=== Section Start ===

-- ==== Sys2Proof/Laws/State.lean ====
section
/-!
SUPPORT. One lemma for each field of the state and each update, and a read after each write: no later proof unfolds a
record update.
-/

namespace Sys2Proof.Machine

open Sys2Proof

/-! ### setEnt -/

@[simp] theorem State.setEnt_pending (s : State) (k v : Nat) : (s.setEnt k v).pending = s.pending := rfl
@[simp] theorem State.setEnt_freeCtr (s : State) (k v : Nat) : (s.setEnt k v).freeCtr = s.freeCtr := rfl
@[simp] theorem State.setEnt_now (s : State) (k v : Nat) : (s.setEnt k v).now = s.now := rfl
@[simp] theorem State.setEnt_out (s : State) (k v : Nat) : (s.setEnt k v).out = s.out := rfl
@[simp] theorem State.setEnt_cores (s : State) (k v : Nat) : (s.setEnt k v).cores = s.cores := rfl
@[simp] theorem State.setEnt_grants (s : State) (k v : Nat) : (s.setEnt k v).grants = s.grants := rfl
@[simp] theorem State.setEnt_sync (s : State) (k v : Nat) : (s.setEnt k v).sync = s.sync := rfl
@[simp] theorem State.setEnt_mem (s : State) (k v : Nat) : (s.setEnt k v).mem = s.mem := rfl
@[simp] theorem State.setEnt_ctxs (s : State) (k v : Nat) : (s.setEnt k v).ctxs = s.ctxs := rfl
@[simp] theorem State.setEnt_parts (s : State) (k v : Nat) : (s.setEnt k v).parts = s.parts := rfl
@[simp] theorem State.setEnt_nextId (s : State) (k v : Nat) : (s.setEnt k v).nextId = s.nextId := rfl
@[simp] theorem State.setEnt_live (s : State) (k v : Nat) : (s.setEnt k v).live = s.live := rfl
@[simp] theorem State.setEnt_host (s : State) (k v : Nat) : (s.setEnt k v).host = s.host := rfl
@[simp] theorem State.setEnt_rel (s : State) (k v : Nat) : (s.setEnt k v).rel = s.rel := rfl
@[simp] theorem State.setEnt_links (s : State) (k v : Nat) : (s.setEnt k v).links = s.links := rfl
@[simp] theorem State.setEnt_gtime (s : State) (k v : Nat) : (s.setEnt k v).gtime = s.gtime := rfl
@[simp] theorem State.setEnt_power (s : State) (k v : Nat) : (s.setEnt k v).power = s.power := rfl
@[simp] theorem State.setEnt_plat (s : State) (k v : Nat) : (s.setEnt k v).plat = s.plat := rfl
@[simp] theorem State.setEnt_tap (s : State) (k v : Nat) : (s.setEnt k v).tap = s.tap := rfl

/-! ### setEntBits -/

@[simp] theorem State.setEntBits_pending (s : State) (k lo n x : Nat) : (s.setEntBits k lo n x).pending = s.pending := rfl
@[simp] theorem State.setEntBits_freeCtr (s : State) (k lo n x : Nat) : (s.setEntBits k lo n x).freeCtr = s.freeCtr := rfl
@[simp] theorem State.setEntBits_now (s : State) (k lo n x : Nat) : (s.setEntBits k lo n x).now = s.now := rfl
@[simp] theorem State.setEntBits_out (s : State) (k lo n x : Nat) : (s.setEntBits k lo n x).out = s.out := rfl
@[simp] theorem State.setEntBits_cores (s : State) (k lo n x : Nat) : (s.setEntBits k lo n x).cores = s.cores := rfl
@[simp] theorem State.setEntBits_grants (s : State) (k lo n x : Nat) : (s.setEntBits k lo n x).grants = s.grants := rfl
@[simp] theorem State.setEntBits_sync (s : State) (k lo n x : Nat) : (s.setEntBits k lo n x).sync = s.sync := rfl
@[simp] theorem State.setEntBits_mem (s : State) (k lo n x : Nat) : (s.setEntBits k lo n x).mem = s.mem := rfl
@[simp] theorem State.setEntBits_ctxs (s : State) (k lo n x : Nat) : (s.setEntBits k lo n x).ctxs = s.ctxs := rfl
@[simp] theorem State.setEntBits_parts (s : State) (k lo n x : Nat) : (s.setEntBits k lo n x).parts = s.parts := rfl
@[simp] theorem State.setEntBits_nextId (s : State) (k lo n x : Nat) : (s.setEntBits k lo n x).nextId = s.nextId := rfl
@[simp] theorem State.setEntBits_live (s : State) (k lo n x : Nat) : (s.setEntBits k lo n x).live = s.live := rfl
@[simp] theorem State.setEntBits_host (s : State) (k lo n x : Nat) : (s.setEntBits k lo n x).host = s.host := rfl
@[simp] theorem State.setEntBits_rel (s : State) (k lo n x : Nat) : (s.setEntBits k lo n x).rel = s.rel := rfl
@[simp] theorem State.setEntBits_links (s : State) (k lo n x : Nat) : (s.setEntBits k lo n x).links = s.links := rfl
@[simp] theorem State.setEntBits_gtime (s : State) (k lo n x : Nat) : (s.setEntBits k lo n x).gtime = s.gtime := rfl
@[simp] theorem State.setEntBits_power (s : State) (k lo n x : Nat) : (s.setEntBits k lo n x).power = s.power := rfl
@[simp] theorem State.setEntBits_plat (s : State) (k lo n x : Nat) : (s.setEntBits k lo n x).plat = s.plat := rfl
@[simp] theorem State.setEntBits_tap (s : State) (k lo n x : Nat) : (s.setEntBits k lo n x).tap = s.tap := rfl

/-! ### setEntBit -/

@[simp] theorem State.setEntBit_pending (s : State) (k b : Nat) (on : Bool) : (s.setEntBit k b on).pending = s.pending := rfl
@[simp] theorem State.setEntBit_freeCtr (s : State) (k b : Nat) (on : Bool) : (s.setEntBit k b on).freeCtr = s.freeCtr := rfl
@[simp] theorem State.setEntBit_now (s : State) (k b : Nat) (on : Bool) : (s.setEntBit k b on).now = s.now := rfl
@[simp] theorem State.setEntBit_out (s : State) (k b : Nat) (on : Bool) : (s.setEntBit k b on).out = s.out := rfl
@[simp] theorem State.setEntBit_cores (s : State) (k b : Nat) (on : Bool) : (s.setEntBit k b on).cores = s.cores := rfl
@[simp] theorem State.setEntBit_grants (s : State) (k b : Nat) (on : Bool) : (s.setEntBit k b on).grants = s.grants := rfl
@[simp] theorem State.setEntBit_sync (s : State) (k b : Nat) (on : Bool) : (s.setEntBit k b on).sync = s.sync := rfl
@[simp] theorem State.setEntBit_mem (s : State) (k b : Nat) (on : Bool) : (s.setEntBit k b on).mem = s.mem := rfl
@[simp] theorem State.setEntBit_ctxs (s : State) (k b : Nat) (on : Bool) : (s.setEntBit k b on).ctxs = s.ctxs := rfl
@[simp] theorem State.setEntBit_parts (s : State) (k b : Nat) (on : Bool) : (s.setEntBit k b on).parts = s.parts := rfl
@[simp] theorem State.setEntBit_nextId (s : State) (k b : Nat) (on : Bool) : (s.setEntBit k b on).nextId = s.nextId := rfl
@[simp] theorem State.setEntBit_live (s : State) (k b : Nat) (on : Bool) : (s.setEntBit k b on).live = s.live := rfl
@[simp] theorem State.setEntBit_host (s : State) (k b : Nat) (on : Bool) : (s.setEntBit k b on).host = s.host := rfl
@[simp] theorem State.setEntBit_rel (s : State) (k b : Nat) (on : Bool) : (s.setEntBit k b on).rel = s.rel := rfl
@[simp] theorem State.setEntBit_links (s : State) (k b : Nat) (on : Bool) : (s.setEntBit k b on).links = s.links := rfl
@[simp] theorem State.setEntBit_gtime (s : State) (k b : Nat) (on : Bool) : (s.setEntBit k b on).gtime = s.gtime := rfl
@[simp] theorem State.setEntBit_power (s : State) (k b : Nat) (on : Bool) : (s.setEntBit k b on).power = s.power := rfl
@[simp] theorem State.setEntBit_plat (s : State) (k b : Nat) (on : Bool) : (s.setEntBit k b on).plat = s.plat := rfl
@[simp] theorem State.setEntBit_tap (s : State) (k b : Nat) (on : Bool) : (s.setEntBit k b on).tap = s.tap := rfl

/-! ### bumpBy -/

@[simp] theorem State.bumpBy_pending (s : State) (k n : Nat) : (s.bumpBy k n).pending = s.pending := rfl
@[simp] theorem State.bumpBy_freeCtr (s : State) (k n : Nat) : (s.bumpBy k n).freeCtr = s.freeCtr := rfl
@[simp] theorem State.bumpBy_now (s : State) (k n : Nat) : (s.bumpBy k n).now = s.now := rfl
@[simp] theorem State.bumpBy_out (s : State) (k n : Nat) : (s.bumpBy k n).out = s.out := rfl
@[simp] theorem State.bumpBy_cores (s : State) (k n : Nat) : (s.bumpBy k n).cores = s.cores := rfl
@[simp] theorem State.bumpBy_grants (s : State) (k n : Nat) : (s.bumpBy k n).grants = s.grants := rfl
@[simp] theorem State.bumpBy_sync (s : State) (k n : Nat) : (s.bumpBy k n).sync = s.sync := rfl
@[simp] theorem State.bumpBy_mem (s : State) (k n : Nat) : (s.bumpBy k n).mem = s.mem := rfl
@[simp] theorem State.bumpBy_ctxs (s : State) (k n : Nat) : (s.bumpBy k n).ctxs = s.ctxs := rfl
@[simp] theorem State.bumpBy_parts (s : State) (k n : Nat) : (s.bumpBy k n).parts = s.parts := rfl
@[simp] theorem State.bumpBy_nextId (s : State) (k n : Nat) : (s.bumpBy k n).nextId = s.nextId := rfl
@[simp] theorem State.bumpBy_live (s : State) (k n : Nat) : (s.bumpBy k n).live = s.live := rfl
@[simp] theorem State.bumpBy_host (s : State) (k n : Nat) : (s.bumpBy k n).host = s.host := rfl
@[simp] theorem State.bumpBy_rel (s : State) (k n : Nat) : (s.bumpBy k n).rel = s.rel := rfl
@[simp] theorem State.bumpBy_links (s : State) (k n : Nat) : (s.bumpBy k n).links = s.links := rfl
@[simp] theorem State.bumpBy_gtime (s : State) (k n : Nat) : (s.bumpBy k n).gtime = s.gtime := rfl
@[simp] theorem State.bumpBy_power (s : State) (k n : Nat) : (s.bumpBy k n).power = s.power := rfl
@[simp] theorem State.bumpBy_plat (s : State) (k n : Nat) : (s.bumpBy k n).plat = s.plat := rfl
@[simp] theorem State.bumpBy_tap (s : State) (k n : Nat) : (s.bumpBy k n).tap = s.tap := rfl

=== Section End ===

Problem details
Going through the records above, state how many lines include the word "update", and give no other text.

Expected answer
2